Валентин Юрьевич вскочил, заторопился прощаться, как будто уже давно из вежливости вел нудную беседу с неинтересным и малозначительным человеком. Евгений Викторович не обиделся. Валя ему нравился, бизнес был хорошим, а характер можно потерпеть. Кто сейчас без характера? Он вышел в приемную. Просиявшая улыбка секретарши была прямо пропорциональна долгой продолжительности приватного совещания. Дверь в комнату помощников была заперта, жаль. Евгений Викторович попрощался и вышел на улицу.

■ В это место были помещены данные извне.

/-- SET_ACCEL_RANGE and SET_GYRO_RANGE (R76, R77, R138): always two writes, zero first, for every operand; the register
written is OPA. That the registers keep their values where the command does not write them, and after it, is the model's
choice (log entry 25). -/
def Obligations.SetRangesComplete : Prop :=
  ∀ (s : State) (a b b' : Byte) (rs : List Reply), s.msd.replies = .ok b :: .ok b' :: rs →
    exec (.setAccelRange a) s = .next { s with msd := { s.msd with
      replies := rs, regs := { s.msd.regs with opa := a }
      ctl := s.msd.ctl.ended [.wr 0x1C 0x00, .wr 0x1C a] s.msd.ctl.flags 0x00 (.bytes []) } } ∧
    exec (.setGyroRange a) s = .next { s with msd := { s.msd with
      replies := rs, regs := { s.msd.regs with opa := a }
      ctl := s.msd.ctl.ended [.wr 0x1B 0x00, .wr 0x1B a] s.msd.ctl.flags 0x00 (.bytes []) } }

/-- DECODE_ACCEL_RANGE and DECODE_GYRO_RANGE (R89, R90): no transaction and no warning, the result as two bytes, -1 as
FF FF; the register written is OPA. That the registers keep their values where the command does not write them, and
after it, is the model's choice (log entry 25). -/
def Obligations.DecodeRangesComplete : Prop :=
  ∀ (s : State) (a : Byte),
    exec (.decodeAccelRange a) s = .next { s with msd := { s.msd with
      regs := { s.msd.regs with opa := a }
      ctl := s.msd.ctl.ended [] s.msd.ctl.flags 0x00
        (.bytes (if accelRange a = -1 then [0xFF, 0xFF] else twoBytes (accelRange a).toNat)) } } ∧
    exec (.decodeGyroRange a) s = .next { s with msd := { s.msd with
      regs := { s.msd.regs with opa := a }
      ctl := s.msd.ctl.ended [] s.msd.ctl.flags 0x00
        (.bytes (if gyroRange a = -1 then [0xFF, 0xFF] else twoBytes (gyroRange a).toNat)) } }

/-- READ_TEMP (R91): the pair 0x41, 0x42 is read and the temperature returned under `TEMP_DIV` and `FLOAT_FMT`; the
registers written are HI, LO, W and V0. That the registers keep their values where the command does not write them, and
after it, is the model's choice (log entry 25). The bytes of a binary image and its rounding are IEEE 754's, presumed by
the model (log entry 17). -/
def Obligations.ReadTempCompletes : Prop :=
  ∀ (s : State) (h l : Byte) (rs : List Reply), s.msd.replies = .ok h :: .ok l :: rs →
    exec .readTemp s = .next { s with msd := { s.msd with
      replies := rs
      regs := { s.msd.regs with hi := h, lo := l, w := asm16 h l, v0 := s16 (asm16 h l) }
      ctl := s.msd.ctl.ended [.rd 0x41 h, .rd 0x42 l] s.msd.ctl.flags 0x00
        (.nums [NumValue.ofRat s.msd.params.floatFmt
          (temperature s.msd.params.tempDiv s.msd.params.floatFmt (s16 (asm16 h l)))]) } }

/-- GET_ACCEL_DATA (R92, R111): X, Y, Z and then the range byte are read; each axis is divided by the modifier of the
byte just read and, where bit 0 of the flags is 0, multiplied by standard gravity; an unknown byte sets UNK_CFG and
`UNK`, and the command still ends OK. The registers written are OPA, HI, LO, W, V0, V1, V2 and RNG. That the registers
keep their values where the command does not write them, and after it, is the model's choice (log entry 25). The bytes
of a binary image and its rounding are IEEE 754's, presumed by the model (log entry 17). -/
def Obligations.GetAccelDataCompletes : Prop :=
  ∀ (s : State) (a xh xl yh yl zh zl r : Byte) (rs : List Reply), a = 0x00 ∨ a = 0x01 →
    s.msd.replies = [xh, xl, yh, yl, zh, zl, r].map .ok ++ rs →
    exec (.getAccelData a) s = .next { s with msd := { s.msd with
      replies := rs
      regs := { opa := a, hi := zh, lo := zl, w := asm16 zh zl, v0 := s16 (asm16 xh xl), v1 := s16 (asm16 yh yl)
                v2 := s16 (asm16 zh zl), rng := r }
      ctl := s.msd.ctl.ended
        [.rd 0x3B xh, .rd 0x3C xl, .rd 0x3D yh, .rd 0x3E yl, .rd 0x3F zh, .rd 0x40 zl, .rd 0x1C r]
        { s.msd.ctl.flags with unk := s.msd.ctl.flags.unk || (accelScale r).2 }
        (if (accelScale r).2 then 0x10 else 0x00)
        (.nums ([(xh, xl), (yh, yl), (zh, zl)].map fun p =>
          NumValue.ofRat s.msd.params.floatFmt
            (accelAxis s.msd.params.floatFmt (a == 0x01) (accelScale r).1 (s16 (asm16 p.1 p.2))))) } }

/-- GET_GYRO_DATA (R93, R111): as GET_ACCEL_DATA with the gyroscope's registers and modifiers and no gravity. That the
registers keep their values where the command does not write them, and after it, is the model's choice (log entry 25).
The bytes of a binary image and its rounding are IEEE 754's, presumed by the model (log entry 17). -/
def Obligations.GetGyroDataCompletes : Prop :=
  ∀ (s : State) (xh xl yh yl zh zl r : Byte) (rs : List Reply),
    s.msd.replies = [xh, xl, yh, yl, zh, zl, r].map .ok ++ rs →
    exec .getGyroData s = .next { s with msd := { s.msd with
      replies := rs
      regs := { s.msd.regs with
        hi := zh, lo := zl, w := asm16 zh zl, v0 := s16 (asm16 xh xl), v1 := s16 (asm16 yh yl)
        v2 := s16 (asm16 zh zl), rng := r }
      ctl := s.msd.ctl.ended
        [.rd 0x43 xh, .rd 0x44 xl, .rd 0x45 yh, .rd 0x46 yl, .rd 0x47 zh, .rd 0x48 zl, .rd 0x1B r]
        { s.msd.ctl.flags with unk := s.msd.ctl.flags.unk || (gyroScale r).2 }
        (if (gyroScale r).2 then 0x10 else 0x00)
        (.nums ([(xh, xl), (yh, yl), (zh, zl)].map fun p =>
          NumValue.ofRat s.msd.params.floatFmt
            (divideAxis s.msd.params.floatFmt (gyroScale r).1 (s16 (asm16 p.1 p.2))))) } }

К следующей среде он стал готовиться загодя. То, что он должен был и вроде бы хотел сделать, обозначило себя как некий элемент в деловом расписании, состоявший из некоторого набора действий и требовавший предварительной подготовки. Евгений Викторович нашел время, заехал в «Европу» и выяснил в регистратуре возможности и стоимость съема номера на половину суток — с двенадцати дня восемнадцатого августа девяносто девятого года до двенадцати ночи. Оказалось — можно, стоило это сто сорок долларов, но подойти надо было в тот же день около одиннадцати. У Евгения Викторовича была, конечно, квартира, но ехать до нее было минут тридцать, и не любил он ее настолько, что не мог совместить секс и внутренние полости этого неуютного, наполненного неприятными напоминаниями куска пространства среди бетонных стен. Надо было бы продать ее, добавить денег и купить что-нибудь получше и поближе к центру, да руки не доходили. Импульса не было.